How indi helps: if you have a child, you are already capturing evidence every day. indi turns the everyday into evidence. Voice notes, quick observations, photos, without making it feel like one more job.
Layer three: the picture across the village
The strongest plans have something subtle in common. The paediatrician, the OT, the speech pathologist, the kindy teacher and the parent are all describing the same child in compatible language. Reviewers feel it. Inconsistency reads as uncertainty, even when it is just a side-effect of providers working in silos.
Function doesn't exist in isolation. A child's outcomes are shaped by their village. Parents, educators and therapists. And the village needs to see what each other sees to work together.
The practical job is making sure the people around your child can read each other's notes, follow up on the same goals, and reference the same observations when they write for the review.
How indi helps: indi gives your child's village line of sight into the same picture. You, your partner, grandparents, therapists, educators. Reports land in one timeline. Observations tag against goals. When the clinicians write to the reviewer, the evidence is already there.
What to do this month
- Find what you already have. Last paediatrician letter, most recent therapy reports, current plan, anything from school. Get them into one place. Folder, drive, app, whatever you will actually open later.

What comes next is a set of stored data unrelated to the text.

-- ==== Sys2Proof/Decode.lean ====
section
/-! DEFINITION. From 64 bits to a word of a column and back (R85 to R104). `decode` reads every field, checks the
field values (R94) and then that no bit outside the fields is set, by encoding the word again: every must-be-zero bit
of a form is a bit that `encode` leaves 0. -/

namespace Sys2Proof

/-- Field of n bits at bit lo of w (R6). -/
def fb (w lo n : Nat) : BitVec n := BitVec.ofNat n (w / 2 ^ lo)

/-- The number x placed at bit lo. -/
def sh (x lo : Nat) : Nat := x * 2 ^ lo

/-! ## Codes of the enumerated fields -/

/-- Column codes (R60); 5 stands for the channel sequencer, which no field names. -/
def Col.code : Col → Nat
  | .ctl => 0
  | .acs => 1
  | .vec => 2
  | .mat => 3
  | .cpy => 4
  | .chn => 5

/-- The Col of a code, if it has one. -/
def Col.ofCode : Nat → Option Col
  | 0 => some .ctl
  | 1 => some .acs
  | 2 => some .vec
  | 3 => some .mat
  | 4 => some .cpy
  | 5 => some .chn
  | _ => none

/-- Conditions of CB (R97). -/
def Cond.code : Cond → Nat
  | .eq => 0
  | .ne => 1
  | .lt => 2
  | .ge => 3
  | .ltu => 4
  | .geu => 5
  | .al => 6

/-- The Cond of a code, if it has one. -/
def Cond.ofCode : Nat → Option Cond
  | 0 => some .eq
  | 1 => some .ne
  | 2 => some .lt
  | 3 => some .ge
  | 4 => some .ltu
  | 5 => some .geu
  | 6 => some .al
  | _ => none

/-- Spaces of CM (R97). -/
def Space.code : Space → Nat
  | .sp => 0
  | .gl => 1
  | .hp => 2
  | .ap => 3

/-- The Space of a code, if it has one. -/
def Space.ofCode : Nat → Option Space
  | 0 => some .sp
  | 1 => some .gl
  | 2 => some .hp
  | 3 => some .ap
  | _ => none

/-- Orders of CM (R97). -/
def Order.code : Order → Nat
  | .plain => 0
  | .acq => 1
  | .rel => 2
  | .ar => 3

/-- The Order of a code, if it has one. -/
def Order.ofCode : Nat → Option Order
  | 0 => some .plain
  | 1 => some .acq
  | 2 => some .rel
  | 3 => some .ar
  | _ => none

/-- Sizes of CM (R97). -/
def Size.code : Size → Nat
  | .b => 0
  | .h => 1
  | .w => 2
  | .d => 3
  | .nib => 4
  | .crm => 5

/-- The Size of a code, if it has one. -/
def Size.ofCode : Nat → Option Size
  | 0 => some .b
  | 1 => some .h
  | 2 => some .w
  | 3 => some .d
  | 4 => some .nib
  | 5 => some .crm
  | _ => none

/-- Operations of amo (R129). -/
def AmoOp.code : AmoOp → Nat
  | .swap => 0
  | .add => 1
  | .and => 2
  | .or => 3
  | .xor => 4
  | .min => 5
  | .max => 6
  | .minu => 7
  | .maxu => 8

/-- The AmoOp of a code, if it has one. -/
def AmoOp.ofCode : Nat → Option AmoOp
  | 0 => some .swap
  | 1 => some .add
  | 2 => some .and
  | 3 => some .or
  | 4 => some .xor
  | 5 => some .min
  | 6 => some .max
  | 7 => some .minu
  | 8 => some .maxu
  | _ => none

/-- Agent scopes of fence (R136). -/
def Scope.code : Scope → Nat
  | .stream => 0
  | .team => 1
  | .die => 2
  | .pkg => 3
  | .sys => 4

/-- The Scope of a code, if it has one. -/
def Scope.ofCode : Nat → Option Scope
  | 0 => some .stream
  | 1 => some .team
  | 2 => some .die
  | 3 => some .pkg
  | 4 => some .sys
  | _ => none

/-- Kinds of fence (R136). -/
def FenceKind.code : FenceKind → Nat
  | .full => 0
  | .acq => 1
  | .rel => 2

/-- The FenceKind of a code, if it has one. -/
def FenceKind.ofCode : Nat → Option FenceKind
  | 0 => some .full
  | 1 => some .acq
  | 2 => some .rel
  | _ => none

/-- Registers of popx (R142). -/
def ExcReg.code : ExcReg → Nat
  | .vexc => 0
  | .mexc => 1
  | .cexc => 2

/-- The ExcReg of a code, if it has one. -/
def ExcReg.ofCode : Nat → Option ExcReg
  | 0 => some .vexc
  | 1 => some .mexc
  | 2 => some .cexc
  | _ => none

/-- Element type codes (R13). -/
def ElemTy.code : ElemTy → Nat
  | .f64 => 0
  | .f32 => 1
  | .bf16 => 2
  | .f16 => 3
  | .e4m3 => 4
  | .e5m2 => 5
  | .e3m2 => 6
  | .e2m3 => 7
  | .q4 => 8
  | .c4 => 9
  | .i8 => 10
  | .i16 => 11
  | .i32 => 12
  | .i64 => 13
  | .r32 => 14
  | .r64 => 15

/-- The ElemTy of a code, if it has one. -/
def ElemTy.ofCode : Nat → Option ElemTy
  | 0 => some .f64
  | 1 => some .f32
  | 2 => some .bf16
  | 3 => some .f16
  | 4 => some .e4m3
  | 5 => some .e5m2
  | 6 => some .e3m2
  | 7 => some .e2m3
  | 8 => some .q4
  | 9 => some .c4
  | 10 => some .i8
  | 11 => some .i16
  | 12 => some .i32
  | 13 => some .i64
  | 14 => some .r32
  | 15 => some .r64
  | _ => none

/-- Overflow options of viadd and visub (R188). -/
def IOpt.code : IOpt → Nat
  | .wrap => 0
  | .ss => 1
  | .us => 2

/-- The IOpt of a code, if it has one. -/
def IOpt.ofCode : Nat → Option IOpt
  | 0 => some .wrap
  | 1 => some .ss
  | 2 => some .us
  | _ => none

/-- Predicates of vcmp (R184). -/
def FPred.code : FPred → Nat
  | .eq => 0
  | .ne => 1
  | .lt => 2
  | .le => 3
  | .gt => 4
  | .ge => 5
  | .un => 6
  | .ord => 7

/-- The FPred of a code, if it has one. -/
def FPred.ofCode : Nat → Option FPred
  | 0 => some .eq
  | 1 => some .ne
  | 2 => some .lt
  | 3 => some .le
  | 4 => some .gt
  | 5 => some .ge
  | 6 => some .un
  | 7 => some .ord
  | _ => none

/-- Predicates of vicmp (R184). -/
def IPred.code : IPred → Nat
  | .eq => 0
  | .ne => 1
  | .lt => 2
  | .le => 3
  | .gt => 4
  | .ge => 5
  | .ltu => 6
  | .leu => 7
  | .gtu => 8
  | .geu => 9

/-- The IPred of a code, if it has one. -/
def IPred.ofCode : Nat → Option IPred
  | 0 => some .eq
  | 1 => some .ne
  | 2 => some .lt
  | 3 => some .le
  | 4 => some .gt
  | 5 => some .ge
  | 6 => some .ltu
  | 7 => some .leu
  | 8 => some .gtu
  | 9 => some .geu
  | _ => none

/-- Functions of vtab (R203). -/
def TabFn.code : TabFn → Nat
  | .exp2 => 0
  | .log2 => 1
  | .rcp => 2
  | .rsqrt => 3
  | .sinpi => 4
  | .cospi => 5
  | .tanh => 6
  | .sigmoid => 7
  | .erf => 8
  | .gelu => 9
  | .silu => 10

/-- The TabFn of a code, if it has one. -/
def TabFn.ofCode : Nat → Option TabFn
  | 0 => some .exp2
  | 1 => some .log2
  | 2 => some .rcp
  | 3 => some .rsqrt
  | 4 => some .sinpi
  | 5 => some .cospi
  | 6 => some .tanh
  | 7 => some .sigmoid
  | 8 => some .erf
  | 9 => some .gelu
  | 10 => some .silu
  | _ => none

/-- Rings of radv and mpop (R98, R217). -/
def Ring.code : Ring → Nat
  | .a => 0
  | .b => 1

/-- The Ring of a code, if it has one. -/
def Ring.ofCode : Nat → Option Ring
  | 0 => some .a
  | 1 => some .b
  | _ => none

/-- Plaits of mplait (R217). -/
def PlaitSel.code : PlaitSel → Nat
  | .drain => 0
  | .transposed => 1
  | .checkpoint => 2

/-- The PlaitSel of a code, if it has one. -/
def PlaitSel.ofCode : Nat → Option PlaitSel
  | 0 => some .drain
  | 1 => some .transposed
  | 2 => some .checkpoint
  | _ => none

/-- A truth value as one bit. -/
def boolCode (b : Bool) : Nat := if b then 1 else 0

/-- The column that a token, ring or idle code names: 0 to 4 (R60, R89). -/
def Col.ofToken (n : Nat) : Option Col := if n < 5 then Col.ofCode n else none

/-- The WAIT byte (R89). -/
def Wait.code : Wait → Nat
  | .none => 0
  | .idle n => n.toNat
  | .tok c n => 0x80 + n.toNat * 8 + c.code
  | .flag f => 0xA0 + f.toNat
  | .cnt j => 0xC0 + j.toNat
  | .bar b => 0xE0 + b.toNat
  | .colIdle c => 0xE8 + c.code
  | .plait => 0xED
  | .landed => 0xEE

/-- The WAIT of a byte; 0xEF to 0xFF and token sources 5 to 7 are reserved (R89). -/
def Wait.ofCode (n : Nat) : Option Wait :=
  if n = 0 then some .none
  else if n < 0x80 then some (.idle (fb n 0 7))
  else if n < 0xA0 then (Col.ofToken (n % 8)).map fun c => .tok c (fb n 3 2)
  else if n < 0xC0 then some (.flag (fb n 0 5))
  else if n < 0xE0 then some (.cnt (fb n 0 5))
  else if n < 0xE8 then some (.bar (fb n 0 3))
  else if n < 0xED then (Col.ofToken (n - 0xE8)).map .colIdle
  else if n = 0xED then some .plait
  else if n = 0xEE then some .landed
  else Option.none

/-- The SIGNAL byte (R91). -/
def Signal.code : Signal → Nat
  | .none => 0
  | .clr f => 0x20 + f.toNat
  | .link j => 0x40 + j.toNat
  | .tok c n => 0x80 + n.toNat * 8 + c.code
  | .flag f => 0xA0 + f.toNat
  | .cnt j => 0xC0 + j.toNat
  | .bar b => 0xE0 + b.toNat

/-- The SIGNAL of a byte; 0x01 to 0x1F, 0x60 to 0x7F and 0xE8 to 0xFF are reserved (R91). -/
def Signal.ofCode (n : Nat) : Option Signal :=
  if n = 0 then some .none
  else if n < 0x20 then Option.none
  else if n < 0x40 then some (.clr (fb n 0 5))
  else if n < 0x60 then some (.link (fb n 0 5))
  else if n < 0x80 then Option.none
  else if n < 0xA0 then (Col.ofToken (n % 8)).map fun c => .tok c (fb n 3 2)
  else if n < 0xC0 then some (.flag (fb n 0 5))
  else if n < 0xE0 then some (.cnt (fb n 0 5))
  else if n < 0xE8 then some (.bar (fb n 0 3))
  else Option.none

/-- The signal code of csig (R139). -/
def CsigCode.code : CsigCode → Nat
  | .clr f => 0x20 + f.toNat
  | .link j => 0x40 + j.toNat
  | .flag f => 0xA0 + f.toNat
  | .cnt j => 0xC0 + j.toNat

/-- The csig event of a code; any other code is an illegal word (R139). -/
def CsigCode.ofCode (n : Nat) : Option CsigCode :=
  if n < 0x20 then none
  else if n < 0x40 then some (.clr (fb n 0 5))
  else if n < 0x60 then some (.link (fb n 0 5))
  else if n < 0xA0 then none
  else if n < 0xC0 then some (.flag (fb n 0 5))
  else if n < 0xE0 then some (.cnt (fb n 0 5))
  else none

/-- The wait code of cwait (R140). -/
def CwaitCode.code : CwaitCode → Nat
  | .flag f => 0xA0 + f.toNat
  | .cnt j => 0xC0 + j.toNat
  | .bar b => 0xE0 + b.toNat
  | .colIdle c => 0xE8 + c.code
  | .plait => 0xED
  | .landed => 0xEE

/-- The condition of a cwait code; any other code is an illegal word (R140). -/
def CwaitCode.ofCode (n : Nat) : Option CwaitCode :=
  if n < 0xA0 then none
  else if n < 0xC0 then some (.flag (fb n 0 5))
  else if n < 0xE0 then some (.cnt (fb n 0 5))
  else if n < 0xE8 then some (.bar (fb n 0 3))
  else if n < 0xED then (Col.ofToken (n - 0xE8)).map .colIdle
  else if n = 0xED then some .plait
  else if n = 0xEE then some .landed
  else none

/-- A source selector (R66). -/
def VSrc.code : VSrc → Nat
  | .v r => r.toNat
  | .o r => 0x40 + r.toNat
  | .q r => 0x48 + r.toNat
  | .lat => 0x50
  | .s r => 0x80 + r.toNat
  | .imm k => 0xC0 + k.toNat

/-- The source of a selector; destinations and reserved selectors have none (R66). -/
def VSrc.ofCode (n : Nat) : Option VSrc :=
  if n < 0x40 then some (.v (fb n 0 6))
  else if n < 0x48 then some (.o (fb n 0 3))
  else if n < 0x4C then some (.q (fb n 0 2))
  else if n = 0x50 then some .lat
  else if n < 0x80 then none
  else if n < 0xC0 then some (.s (fb n 0 6))
  else if n < 0xE0 then some (.imm (fb n 0 5))
  else none

/-- A destination selector (R66). -/
def VDst.code : VDst → Nat
  | .v r => r.toNat
  | .o r => 0x40 + r.toNat
  | .w r => 0x4C + r.toNat
  | .lat => 0x50

/-- The destination of a selector; sources and reserved selectors have none (R66). -/
def VDst.ofCode (n : Nat) : Option VDst :=
  if n < 0x40 then some (.v (fb n 0 6))
  else if n < 0x48 then some (.o (fb n 0 3))
  else if n < 0x4C then none
  else if n < 0x50 then some (.w (fb n 0 2))
  else if n = 0x50 then some .lat
  else none

/-- A mask number field of 8 bits: 8 to 255 are illegal (R184, R206). -/
def maskOf (n : Nat) : Option (BitVec 3) := if n < 8 then some (fb n 0 3) else none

- Note the gaps. Is the diagnostic letter older than two years and out of date? Do you have a Functional Capacity Assessment? Are any of your therapy progress reports more than 12 months old?
- Start logging the everyday. Even three or four short observations a week. The pattern matters more than any single entry.
- Ask your clinicians to write to function. The shift in framing is well known in allied health. Most clinicians will appreciate the prompt.
You don't need a perfect system to start. You need a place to put one observation today. Continuity comes from beginning, not from planning.